Average changes in listener breathing according to loudness and reader. Figures 3C, D summarize the average values of the analyzed parameters (ampI, durC) according to the factors Condition (Ln vs. N) and Order (LnN vs. NLn). Taken all the conditions together, the averages of ampI and durC were 13.9%MD and 3.15 s, respectively. DurC changed with the Order (t = -2.2, pMCMC = 0.02) and was on average 0.8 s longer in LnN than in NLn. A main effect of Condition was observed on ampI with smaller inhalation amplitude in N as compared to Ln (-0.5%MD, Condition: t = -4.2, pMCMC < 0.0001). The effect of Condition on ampI also interacts with the effect of Order: changes in ampI were observed in the LnN order only (+1.2 for Ln, Condition × Order: t = 3.6, pMCMC = 0.0008).

Progression of listener breathing over trials. The analyses of ampI and durC over trials show different progressions according to the Order (see Figures 4C, D). For the LnN order, in the L condition, both ampI and durC increased over the five first trials (for ampI: 1:5, t = 3.1, pMCMC = 0.0014 and for durC: 1:5, t = 3.9, pMCMC = 0.0002). Between the fifth and the sixth trial ampI and durC decreased (5:6, t = -3.5, pMCMC = 0.0004 for ampI, 5:6, t = -2.0, pMCMC = 0.042 for durC), as if listeners were going back to a baseline when the condition changed. Then, they seem to progressively increase ampI and durC again from the 6th to the 10th trial. Yet, these differences over the second condition showed a trend, but were not significant. By contrast, in the NLn order, no clear changes in durC and ampI were observed over trials.

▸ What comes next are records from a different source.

-- ==== Sys2Proof/Laws/State.lean ====
section
/-!
SUPPORT. What each update of the state leaves in each field.
-/

namespace Sys2Proof.Machine

/-! `State.detect` -/

@[simp] theorem State.detect_params (s : State) (bit : Bool) : (s.detect bit).params = s.params := rfl
@[simp] theorem State.detect_mode (s : State) (bit : Bool) : (s.detect bit).mode = s.mode := rfl
@[simp] theorem State.detect_cfg (s : State) (bit : Bool) : (s.detect bit).cfg = s.cfg := rfl
@[simp] theorem State.detect_derived (s : State) (bit : Bool) : (s.detect bit).derived = s.derived := rfl
@[simp] theorem State.detect_mem (s : State) (bit : Bool) : (s.detect bit).mem = s.mem := rfl
@[simp] theorem State.detect_demod (s : State) (bit : Bool) : (s.detect bit).demod = s.demod := rfl
@[simp] theorem State.detect_pll (s : State) (bit : Bool) : (s.detect bit).pll = s.pll := rfl
@[simp] theorem State.detect_cmds (s : State) (bit : Bool) : (s.detect bit).cmds = s.cmds := rfl
@[simp] theorem State.detect_resp (s : State) (bit : Bool) : (s.detect bit).resp = s.resp := rfl

/-! `State.dropOctet` -/

@[simp] theorem State.dropOctet_params (s : State) : (s.dropOctet).params = s.params := rfl
@[simp] theorem State.dropOctet_mode (s : State) : (s.dropOctet).mode = s.mode := rfl
@[simp] theorem State.dropOctet_cfg (s : State) : (s.dropOctet).cfg = s.cfg := rfl
@[simp] theorem State.dropOctet_derived (s : State) : (s.dropOctet).derived = s.derived := rfl
@[simp] theorem State.dropOctet_mem (s : State) : (s.dropOctet).mem = s.mem := rfl
@[simp] theorem State.dropOctet_demod (s : State) : (s.dropOctet).demod = s.demod := rfl
@[simp] theorem State.dropOctet_pll (s : State) : (s.dropOctet).pll = s.pll := rfl
@[simp] theorem State.dropOctet_cmds (s : State) : (s.dropOctet).cmds = s.cmds := rfl
@[simp] theorem State.dropOctet_resp (s : State) : (s.dropOctet).resp = s.resp := rfl

/-! `State.appendOctet` -/

@[simp] theorem State.appendOctet_params (s : State) (o : Octet) : (s.appendOctet o).params = s.params := rfl
@[simp] theorem State.appendOctet_mode (s : State) (o : Octet) : (s.appendOctet o).mode = s.mode := rfl
@[simp] theorem State.appendOctet_cfg (s : State) (o : Octet) : (s.appendOctet o).cfg = s.cfg := rfl
@[simp] theorem State.appendOctet_derived (s : State) (o : Octet) : (s.appendOctet o).derived = s.derived := rfl
@[simp] theorem State.appendOctet_demod (s : State) (o : Octet) : (s.appendOctet o).demod = s.demod := rfl
@[simp] theorem State.appendOctet_pll (s : State) (o : Octet) : (s.appendOctet o).pll = s.pll := rfl
@[simp] theorem State.appendOctet_cmds (s : State) (o : Octet) : (s.appendOctet o).cmds = s.cmds := rfl
@[simp] theorem State.appendOctet_resp (s : State) (o : Octet) : (s.appendOctet o).resp = s.resp := rfl

/-! `State.writeSlot` -/

@[simp] theorem State.writeSlot_params (s : State) : (s.writeSlot).params = s.params := rfl
@[simp] theorem State.writeSlot_mode (s : State) : (s.writeSlot).mode = s.mode := rfl
@[simp] theorem State.writeSlot_cfg (s : State) : (s.writeSlot).cfg = s.cfg := rfl
@[simp] theorem State.writeSlot_derived (s : State) : (s.writeSlot).derived = s.derived := rfl
@[simp] theorem State.writeSlot_demod (s : State) : (s.writeSlot).demod = s.demod := rfl
@[simp] theorem State.writeSlot_pll (s : State) : (s.writeSlot).pll = s.pll := rfl
@[simp] theorem State.writeSlot_cmds (s : State) : (s.writeSlot).cmds = s.cmds := rfl
@[simp] theorem State.writeSlot_resp (s : State) : (s.writeSlot).resp = s.resp := rfl
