/-- A command presented as the next one is the one that runs. -/
theorem step_withFetchWord (s : State) (i : Instr) :
    step (s.withFetchWord 64 (encode i).toNat) = exec i s := by
  have hq : (s.withFetchWord 64 (encode i).toNat).cmds = encode i :: s.cmds := by
    simp only [State.withFetchWord, tableWord_toNat]
  exact step_decoded hq (decode_encode i)

/-- Settles O4: a step is the command its presented word decodes to, and an idle step changes nothing. -/
theorem stepRunsDecoded : Obligations.StepRunsDecoded :=
  ⟨fun _ _ _ _ h hw => step_decoded h hw, step_withFetchWord, fun _ => step_idle⟩

end Machine

end Sys2Proof
end

section
/-!
Every command completes: its outcome is a next state with a response, the same presented words and the
same parameters (rules R13, R81).
-/

namespace Sys2Proof.Machine

/-- The outcome of a command on `s` is a next state that carries a response and keeps the presented words
and the parameters. -/
def Completes (s : State) (o : Result) : Prop :=
  ∃ t r, o = .next t ∧ t.resp = some r ∧ t.cmds = s.cmds ∧ t.params = s.params

theorem completes_raise (s : State) (st : Status) : Completes s (s.raise st) :=
  ⟨_, _, rfl, rfl, rfl, rfl⟩

theorem completes_respondWith {s t : State} (hc : t.cmds = s.cmds) (hp : t.params = s.params)
    (fl : U8) (aux : U16) (data : U32) (l : List Octet) :
    Completes s (t.respondWith fl aux data l) := ⟨_, _, rfl, rfl, hc, hp⟩

theorem completes_respond {s t : State} (hc : t.cmds = s.cmds) (hp : t.params = s.params)
    (fl : U8) (aux : U16) (data : U32) : Completes s (t.respond fl aux data) :=
  completes_respondWith hc hp fl aux data []

theorem completes_check {s : State} {go : Result} (b : Bool) (st : Status) (h : Completes s go) :
    Completes s (s.check b st go) := by
  rcases s.check_cases b st go with ⟨_, e⟩ | ⟨_, e⟩ <;> rw [e]
  · exact h
  · exact completes_raise s st

theorem completes_inMode {s : State} {go : Result} (m : Mode) (h : Completes s go) :
    Completes s (s.inMode m go) := completes_check _ _ h

/-! Control and configuration -/

theorem completes_execReset (s : State) : Completes s (execReset s) := completes_respond rfl rfl _ _ _

theorem completes_execStart (s : State) : Completes s (execStart s) := by
  refine completes_inMode .config ?_
  split
  · exact completes_raise s _
  · exact completes_respond rfl rfl _ _ _

theorem completes_execCfgwr (sel : U8) (data : U32) (s : State) :
    Completes s (execCfgwr sel data s) := by
  refine completes_inMode .config ?_
  split
  · exact completes_raise s _
  · exact completes_respond rfl rfl _ _ _
  · exact completes_respond rfl rfl _ _ _

theorem completes_execCfgrd (sel : U8) (s : State) : Completes s (execCfgrd sel s) := by
  unfold execCfgrd
  split
  · exact completes_raise s _
  · exact completes_respond rfl rfl _ _ _

/-! Coefficients and the filter designer -/

theorem completes_execCoefwr (sel : U8) (idx : U16) (data : U32) (s : State) :
    Completes s (execCoefwr sel idx data s) := by
  refine completes_inMode .config ?_
  split
  · exact completes_raise s _
  · refine completes_check _ _ ?_
    split
    · exact completes_raise s _
    · exact completes_respond rfl rfl _ _ _

theorem completes_execCoefrd (sel : U8) (idx : U16) (s : State) :
    Completes s (execCoefrd sel idx s) := by
  unfold execCoefrd
  split
  · exact completes_raise s _
  · exact completes_check _ _ (completes_respond rfl rfl _ _ _)

theorem completes_execFdgen (sel : U8) (s : State) : Completes s (execFdgen sel s) := by
  refine completes_inMode .config ?_
  split
  · exact completes_raise s _
  · exact completes_check _ _ (completes_respond rfl rfl _ _ _)

/-! The data path -/

theorem completes_execSample (data : U32) (s : State) : Completes s (execSample data s) := by
  refine completes_inMode .run ?_
  split
  · exact completes_raise s _
  · next x _ =>
    have hd := demodulate_same x s
    have hp := pllStepSign_same (positive (demodulate x s).1.num (demodulate x s).2)
      (demodulate x s).1
    exact completes_respond (hp.cmds.trans hd.cmds) (hp.params.trans hd.params) _ _ _

theorem completes_execDemodin (data : U32) (s : State) : Completes s (execDemodin data s) := by
  refine completes_inMode .run ?_
  split
  · exact completes_raise s _
  · next d _ =>
    have hp := pllStepSign_same (positive s.num d) s
    exact completes_respond hp.cmds hp.params _ _ _

theorem completes_execBitin (bit : Bool) (s : State) : Completes s (execBitin bit s) :=
  completes_inMode .run
    (completes_respond (dfStep_same bit s).cmds (dfStep_same bit s).params _ _ _)

theorem completes_execSetdd (bit : Bool) (s : State) : Completes s (execSetdd bit s) :=
  completes_inMode .run (completes_respond rfl rfl _ _ _)

theorem completes_execFramerd (s : State) : Completes s (execFramerd s) := by
  unfold execFramerd
  split
  · exact completes_respondWith rfl rfl _ _ _ _
  · exact completes_respond rfl rfl _ _ _

/-- Every command completes in every state (rules R13, R81). -/
theorem completes_exec (i : Instr) (s : State) : Completes s (exec i s) := by
  cases i with
  | reset => exact completes_execReset s
  | start => exact completes_execStart s
  | cfgwr sel data => exact completes_execCfgwr sel data s
  | cfgrd sel => exact completes_execCfgrd sel s
  | coefwr sel idx data => exact completes_execCoefwr sel idx data s
  | coefrd sel idx => exact completes_execCoefrd sel idx s
  | fdgen sel => exact completes_execFdgen sel s
  | sample data => exact completes_execSample data s
  | demodin data => exact completes_execDemodin data s
  | bitin bit => exact completes_execBitin bit s
  | setdd bit => exact completes_execSetdd bit s
  | framerd => exact completes_execFramerd s

/-- A step that takes a word completes on the state without it, whatever the word decodes to. -/
theorem completes_step {s : State} {w : Word} {rest : List Word} (h : s.cmds = w :: rest) :
    Completes { s with cmds := rest } (step s) := by
  cases hw : decode w with
  | ok i => rw [step_decoded h hw]; exact completes_exec i _
  | illegalOp => rw [step_illegalOp h hw]; exact completes_raise _ _
  | reservedField => rw [step_reservedField h hw]; exact completes_raise _ _

/-- Settles O7: every command completes, and so does every step that takes a word. -/
theorem everyStepCompletes : Obligations.EveryStepCompletes := by
  refine ⟨fun s => ?_, completes_exec⟩
  cases hq : s.cmds with
  | nil => exact ⟨s, step_idle hq, fun h => absurd rfl h⟩
  | cons w rest =>
    obtain ⟨t, r, ht, hr, _, _⟩ := completes_step hq
    exact ⟨t, ht, fun _ => by rw [hr]; rfl⟩

end Sys2Proof.Machine
end

section
/-!
The evaluator is sound for every value, and with it the order and the encoding of the machine's numerics
records (rules R9, R10).
-/

namespace Sys2Proof.Machine

/-! The evaluator -/

/-- A number whose sign is known not to be 0 is not 0. -/
theorem Enclosure.Holds.ne_zero {e : Enclosure} {x : ℝ} (h : e.Holds x)
    (hs : e.sign?.any (· ≠ 0) = true) : x ≠ 0 := by
  obtain ⟨s, hs, hne⟩ := Option.any_eq_true _ _ |>.mp hs
  rcases h.sign? hs with ⟨rfl, _⟩ | ⟨_, hx⟩ | ⟨_, hx⟩
  · exact absurd hne (by decide)
  · exact hx.ne'
  · exact hx.ne

/-- The quotient of the normaliser at an end of its clip, where the divisor is known not to be 0 (rule
R170). -/
theorem evaluate_div_clip {a b x y : Val} {q : Rat} (h : clipPattern a b = some (x, y, q))
    (hb : (evaluate b).Holds (Val.toReal b)) :
    (evaluate (.div a b)).Holds (Val.toReal (.div a b)) := by
  simp only [evaluate, h]
  split
  · next hs =>
    rw [Val.toReal, clipPattern_spec h (hb.ne_zero hs)]
    exact Enclosure.holds_ofRat q
  · trivial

Temporal alignment of listener breathing to reader breathing. As displayed in Figures 5C, D the distribution of the position of the onset of listener inhalation relative to the reader’s breathing cycle (posI) were similar to the results of Experiment 1, when subjects listened to the female reader. The main alignment between listener and reader breathing cycles was observed for the first cycle, at the onset of the task and was similar for original and random associations.

Summary of the results. The results in Experiment 2 were in general consistent with the results of Experiment 1 when subjects were listening to the female reader. Listeners show an adaptation in inhalation amplitude toward the female reader who produced deeper inhalations in louder speech. However, this adaptation was only found when listeners heard the speech with more vocal effort first (LnN order). Results for duration differ between the two experiments. By contrast with Experiment 1, Condition had no effect on the duration of the breathing cycle in Experiment 2 at a global level. However, as in Experiment 1 in the Ln order, duration was increasing from trial 1 to 5. Listener breathing cycles were clearly shorter in the NLn group as compared to the LnN group. This could suggest unbalanced groups due to small sample size (five subjects in each order). Yet the results for the progression of ampI and durC over trials show that listeners from the two groups were similar in both duration and amplitude at the onset of the task (for trial 1). The results of this second experiment suggest that results in Experiment 1, when listening to the female reader, might be linked to the perception of changes due to the vocal effort rather than a simple reaction to the sound volume level.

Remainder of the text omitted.